[Stored data]
((

-- ==== Sys2Proof/Laws/Frames.lean ====
section
/-! SUPPORT. The fields of State each operation of a block leaves alone: one lemma per operation, whose conjuncts are
simp rules. -/

namespace Sys2Proof.Machine

variable (s : State)

@[simp] theorem refuse_state (st : Status) : (refuse st s).state = s := rfl
@[simp] theorem done_state : (done s).state = s := rfl
@[simp] theorem doneWith_state (bs : List Byte) : (doneWith bs s).state = s := rfl

@[simp] theorem settleStart_frame (i : PointIx) :
    (settleStart i s).line = s.line ∧ (settleStart i s).budget = s.budget ∧ (settleStart i s).fog = s.fog ∧
    (settleStart i s).zones = s.zones ∧ (settleStart i s).scene = s.scene ∧ (settleStart i s).mode = s.mode ∧
    (settleStart i s).responder = s.responder ∧ (settleStart i s).notices = s.notices ∧
    (settleStart i s).timeBase = s.timeBase ∧ (settleStart i s).pending = s.pending ∧
    (settleStart i s).handed = s.handed := by
  generalize ht : settleStart i s = t
  unfold settleStart at ht
  try dsimp only at ht
  repeat' split at ht
  all_goals (subst ht; exact ⟨rfl, rfl, rfl, rfl, rfl, rfl, rfl, rfl, rfl, rfl, rfl⟩)

@[simp] theorem resumeFollowers_frame (i : PointIx) :
    (resumeFollowers i s).line = s.line ∧ (resumeFollowers i s).budget = s.budget ∧
    (resumeFollowers i s).fog = s.fog ∧ (resumeFollowers i s).zones = s.zones ∧
    (resumeFollowers i s).scene = s.scene ∧ (resumeFollowers i s).mode = s.mode ∧
    (resumeFollowers i s).responder = s.responder ∧ (resumeFollowers i s).notices = s.notices ∧
    (resumeFollowers i s).timeBase = s.timeBase ∧ (resumeFollowers i s).pending = s.pending := by
  generalize ht : resumeFollowers i s = t
  unfold resumeFollowers at ht
  try dsimp only at ht
  all_goals (subst ht; exact ⟨rfl, rfl, rfl, rfl, rfl, rfl, rfl, rfl, rfl, rfl⟩)

@[simp] theorem collapseFollowers_frame (i : PointIx) (v : Int) :
    (collapseFollowers i v s).line = s.line ∧ (collapseFollowers i v s).budget = s.budget ∧
    (collapseFollowers i v s).fog = s.fog ∧ (collapseFollowers i v s).zones = s.zones ∧
    (collapseFollowers i v s).scene = s.scene ∧ (collapseFollowers i v s).mode = s.mode ∧
    (collapseFollowers i v s).responder = s.responder ∧ (collapseFollowers i v s).notices = s.notices ∧
    (collapseFollowers i v s).timeBase = s.timeBase ∧ (collapseFollowers i v s).pending = s.pending := by
  generalize ht : collapseFollowers i v s = t
  unfold collapseFollowers at ht
  try dsimp only at ht
  all_goals (subst ht; exact ⟨rfl, rfl, rfl, rfl, rfl, rfl, rfl, rfl, rfl, rfl⟩)

@[simp] theorem acceptSample_frame (i : PointIx) (p : Point) (v : Int) :
    (acceptSample i p v s).line = s.line ∧ (acceptSample i p v s).budget = s.budget ∧
    (acceptSample i p v s).fog = s.fog ∧ (acceptSample i p v s).zones = s.zones ∧
    (acceptSample i p v s).scene = s.scene ∧ (acceptSample i p v s).mode = s.mode ∧
    (acceptSample i p v s).responder = s.responder ∧ (acceptSample i p v s).notices = s.notices ∧
    (acceptSample i p v s).timeBase = s.timeBase ∧ (acceptSample i p v s).pending = s.pending := by
  generalize ht : acceptSample i p v s = t
  unfold acceptSample at ht
  try dsimp only at ht
  repeat' split at ht
  all_goals (subst ht; simp only [resumeFollowers_frame, and_self, offer_line, offer_budget, offer_fog, offer_zones,
      offer_scene, offer_mode, offer_responder, offer_notices, offer_timeBase, offer_pending, setPoint_line,
      setPoint_budget, setPoint_fog, setPoint_zones, setPoint_scene, setPoint_mode, setPoint_responder,
      setPoint_notices, setPoint_timeBase, setPoint_pending, reportValue_line, reportValue_budget, reportValue_fog,
      reportValue_zones, reportValue_scene, reportValue_mode, reportValue_responder, reportValue_notices,
      reportValue_timeBase, reportValue_pending])

@[simp] theorem takeCandidate_frame (i : PointIx) (p : Point) (raw : Nat) :
    (takeCandidate i p raw s).line = s.line ∧ (takeCandidate i p raw s).budget = s.budget ∧
    (takeCandidate i p raw s).fog = s.fog ∧ (takeCandidate i p raw s).zones = s.zones ∧
    (takeCandidate i p raw s).scene = s.scene ∧ (takeCandidate i p raw s).mode = s.mode ∧
    (takeCandidate i p raw s).responder = s.responder ∧ (takeCandidate i p raw s).notices = s.notices ∧
    (takeCandidate i p raw s).timeBase = s.timeBase ∧ (takeCandidate i p raw s).pending = s.pending := by
  generalize ht : takeCandidate i p raw s = t
  unfold takeCandidate at ht
  try dsimp only at ht
  repeat' split at ht
  all_goals (subst ht; simp only [acceptSample_frame, and_self, setPoint_line, setPoint_budget, setPoint_fog,
      setPoint_zones, setPoint_scene, setPoint_mode, setPoint_responder, setPoint_notices, setPoint_timeBase,
      setPoint_pending])

@[simp] theorem sampleEnabled_frame (i : PointIx) (b : Bool) (raw : Nat) :
    (sampleEnabled i b raw s).line = s.line ∧ (sampleEnabled i b raw s).budget = s.budget ∧
    (sampleEnabled i b raw s).fog = s.fog ∧ (sampleEnabled i b raw s).zones = s.zones ∧
    (sampleEnabled i b raw s).scene = s.scene ∧ (sampleEnabled i b raw s).mode = s.mode ∧
    (sampleEnabled i b raw s).responder = s.responder ∧ (sampleEnabled i b raw s).notices = s.notices ∧
    (sampleEnabled i b raw s).timeBase = s.timeBase ∧ (sampleEnabled i b raw s).pending = s.pending := by
  generalize ht : sampleEnabled i b raw s = t
  unfold sampleEnabled at ht
  try dsimp only at ht
  repeat' split at ht
  all_goals (subst ht; simp only [takeCandidate_frame, and_self, setPoint_line, setPoint_budget, setPoint_fog,
      setPoint_zones, setPoint_scene, setPoint_mode, setPoint_responder, setPoint_notices, setPoint_timeBase,
      setPoint_pending])

@[simp] theorem sampleEntry_frame (n c : Nat) (b : Bool) (raw : Nat) :
    (sampleEntry n c b raw s).line = s.line ∧ (sampleEntry n c b raw s).budget = s.budget ∧
    (sampleEntry n c b raw s).fog = s.fog ∧ (sampleEntry n c b raw s).zones = s.zones ∧
    (sampleEntry n c b raw s).scene = s.scene ∧ (sampleEntry n c b raw s).mode = s.mode ∧
    (sampleEntry n c b raw s).responder = s.responder ∧ (sampleEntry n c b raw s).notices = s.notices ∧
    (sampleEntry n c b raw s).timeBase = s.timeBase ∧ (sampleEntry n c b raw s).pending = s.pending := by
  generalize ht : sampleEntry n c b raw s = t
  unfold sampleEntry at ht
  try dsimp only at ht
  repeat' split at ht
  all_goals (subst ht; simp only [sampleEnabled_frame, and_self])

@[simp] theorem sampleEntries_frame (n : Nat) (bs : List Byte) :
    (sampleEntries n bs s).line = s.line ∧ (sampleEntries n bs s).budget = s.budget ∧
    (sampleEntries n bs s).fog = s.fog ∧ (sampleEntries n bs s).zones = s.zones ∧
    (sampleEntries n bs s).scene = s.scene ∧ (sampleEntries n bs s).mode = s.mode ∧
    (sampleEntries n bs s).responder = s.responder ∧ (sampleEntries n bs s).notices = s.notices ∧
    (sampleEntries n bs s).timeBase = s.timeBase ∧ (sampleEntries n bs s).pending = s.pending := by
  fun_induction sampleEntries n bs s with
  | case1 b hi lo rest s ih => simpa only [sampleEntry_frame] using ih
  | case2 => exact ⟨rfl, rfl, rfl, rfl, rfl, rfl, rfl, rfl, rfl, rfl⟩

@[simp] theorem goStale_frame (i : PointIx) (p : Point) :
    (goStale i p s).line = s.line ∧ (goStale i p s).budget = s.budget ∧ (goStale i p s).fog = s.fog ∧
    (goStale i p s).zones = s.zones ∧ (goStale i p s).scene = s.scene ∧ (goStale i p s).mode = s.mode ∧
    (goStale i p s).responder = s.responder ∧ (goStale i p s).notices = s.notices ∧
    (goStale i p s).timeBase = s.timeBase ∧ (goStale i p s).pending = s.pending := by
  generalize ht : goStale i p s = t
  unfold goStale at ht
  try dsimp only at ht
  repeat' split at ht
  all_goals (subst ht; simp only [collapseFollowers_frame, and_self, offer_line, offer_budget, offer_fog,
      offer_zones, offer_scene, offer_mode, offer_responder, offer_notices, offer_timeBase, offer_pending,
      setPoint_line, setPoint_budget, setPoint_fog, setPoint_zones, setPoint_scene, setPoint_mode,
      setPoint_responder, setPoint_notices, setPoint_timeBase, setPoint_pending])

@[simp] theorem staleExpiry_frame (i : PointIx) :
    (staleExpiry i s).line = s.line ∧ (staleExpiry i s).budget = s.budget ∧ (staleExpiry i s).fog = s.fog ∧
    (staleExpiry i s).zones = s.zones ∧ (staleExpiry i s).scene = s.scene ∧ (staleExpiry i s).mode = s.mode ∧
    (staleExpiry i s).responder = s.responder ∧ (staleExpiry i s).notices = s.notices ∧
    (staleExpiry i s).timeBase = s.timeBase ∧ (staleExpiry i s).pending = s.pending := by
  generalize ht : staleExpiry i s = t
  unfold staleExpiry at ht
  try dsimp only at ht
  repeat' split at ht
  all_goals (subst ht; simp only [goStale_frame, and_self, offer_line, offer_budget, offer_fog, offer_zones,
      offer_scene, offer_mode, offer_responder, offer_notices, offer_timeBase, offer_pending, setPoint_line,
      setPoint_budget, setPoint_fog, setPoint_zones, setPoint_scene, setPoint_mode, setPoint_responder,
      setPoint_notices, setPoint_timeBase, setPoint_pending])

@[simp] theorem settleExpiry_frame (i : PointIx) :
    (settleExpiry i s).line = s.line ∧ (settleExpiry i s).budget = s.budget ∧ (settleExpiry i s).fog = s.fog ∧
    (settleExpiry i s).zones = s.zones ∧ (settleExpiry i s).scene = s.scene ∧ (settleExpiry i s).mode = s.mode ∧
    (settleExpiry i s).responder = s.responder ∧ (settleExpiry i s).notices = s.notices ∧
    (settleExpiry i s).timeBase = s.timeBase ∧ (settleExpiry i s).pending = s.pending := by
  generalize ht : settleExpiry i s = t
  unfold settleExpiry at ht
  try dsimp only at ht
  repeat' split at ht
  all_goals (subst ht; simp only [resumeFollowers_frame, and_self, setPoint_line, setPoint_budget, setPoint_fog,
      setPoint_zones, setPoint_scene, setPoint_mode, setPoint_responder, setPoint_notices, setPoint_timeBase,
      setPoint_pending])

@[simp] theorem shedValve_frame (i : ZoneIx) :
    (shedValve s i).points = s.points ∧ (shedValve s i).budget = s.budget ∧ (shedValve s i).fog = s.fog ∧
    (shedValve s i).scene = s.scene ∧ (shedValve s i).mode = s.mode ∧ (shedValve s i).responder = s.responder ∧
    (shedValve s i).notices = s.notices ∧ (shedValve s i).timeBase = s.timeBase ∧
    (shedValve s i).pending = s.pending ∧ (shedValve s i).handed = s.handed := by
  generalize ht : shedValve s i = t
  unfold shedValve at ht
  try dsimp only at ht
  repeat' split at ht
  all_goals (subst ht; exact ⟨rfl, rfl, rfl, rfl, rfl, rfl, rfl, rfl, rfl, rfl⟩)

@[simp] theorem shedBoost_frame (i : ZoneIx) :
    (shedBoost s i).points = s.points ∧ (shedBoost s i).budget = s.budget ∧ (shedBoost s i).fog = s.fog ∧
    (shedBoost s i).scene = s.scene ∧ (shedBoost s i).mode = s.mode ∧ (shedBoost s i).responder = s.responder ∧
    (shedBoost s i).notices = s.notices ∧ (shedBoost s i).timeBase = s.timeBase ∧
    (shedBoost s i).pending = s.pending ∧ (shedBoost s i).handed = s.handed := by
  generalize ht : shedBoost s i = t
  unfold shedBoost at ht
  try dsimp only at ht
  repeat' split at ht
  all_goals (subst ht; exact ⟨rfl, rfl, rfl, rfl, rfl, rfl, rfl, rfl, rfl, rfl⟩)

))

What is needed is an exact copy of the entries above, from the first line through the line holding "(collapseFollowers i v s).fog", with both of those lines kept; please give nothing else.

» **Task result**
-- ==== Sys2Proof/Laws/Frames.lean ====
section
/-! SUPPORT. The fields of State each operation of a block leaves alone: one lemma per operation, whose conjuncts are
simp rules. -/

namespace Sys2Proof.Machine

variable (s : State)

@[simp] theorem refuse_state (st : Status) : (refuse st s).state = s := rfl
@[simp] theorem done_state : (done s).state = s := rfl
@[simp] theorem doneWith_state (bs : List Byte) : (doneWith bs s).state = s := rfl

@[simp] theorem settleStart_frame (i : PointIx) :
    (settleStart i s).line = s.line ∧ (settleStart i s).budget = s.budget ∧ (settleStart i s).fog = s.fog ∧
    (settleStart i s).zones = s.zones ∧ (settleStart i s).scene = s.scene ∧ (settleStart i s).mode = s.mode ∧
    (settleStart i s).responder = s.responder ∧ (settleStart i s).notices = s.notices ∧
    (settleStart i s).timeBase = s.timeBase ∧ (settleStart i s).pending = s.pending ∧
    (settleStart i s).handed = s.handed := by
  generalize ht : settleStart i s = t
  unfold settleStart at ht
  try dsimp only at ht
  repeat' split at ht
  all_goals (subst ht; exact ⟨rfl, rfl, rfl, rfl, rfl, rfl, rfl, rfl, rfl, rfl, rfl⟩)

@[simp] theorem resumeFollowers_frame (i : PointIx) :
    (resumeFollowers i s).line = s.line ∧ (resumeFollowers i s).budget = s.budget ∧
    (resumeFollowers i s).fog = s.fog ∧ (resumeFollowers i s).zones = s.zones ∧
    (resumeFollowers i s).scene = s.scene ∧ (resumeFollowers i s).mode = s.mode ∧
    (resumeFollowers i s).responder = s.responder ∧ (resumeFollowers i s).notices = s.notices ∧
    (resumeFollowers i s).timeBase = s.timeBase ∧ (resumeFollowers i s).pending = s.pending := by
  generalize ht : resumeFollowers i s = t
  unfold resumeFollowers at ht
  try dsimp only at ht
  all_goals (subst ht; exact ⟨rfl, rfl, rfl, rfl, rfl, rfl, rfl, rfl, rfl, rfl⟩)

@[simp] theorem collapseFollowers_frame (i : PointIx) (v : Int) :
    (collapseFollowers i v s).line = s.line ∧ (collapseFollowers i v s).budget = s.budget ∧
    (collapseFollowers i v s).fog = s.fog ∧ (collapseFollowers i v s).zones = s.zones ∧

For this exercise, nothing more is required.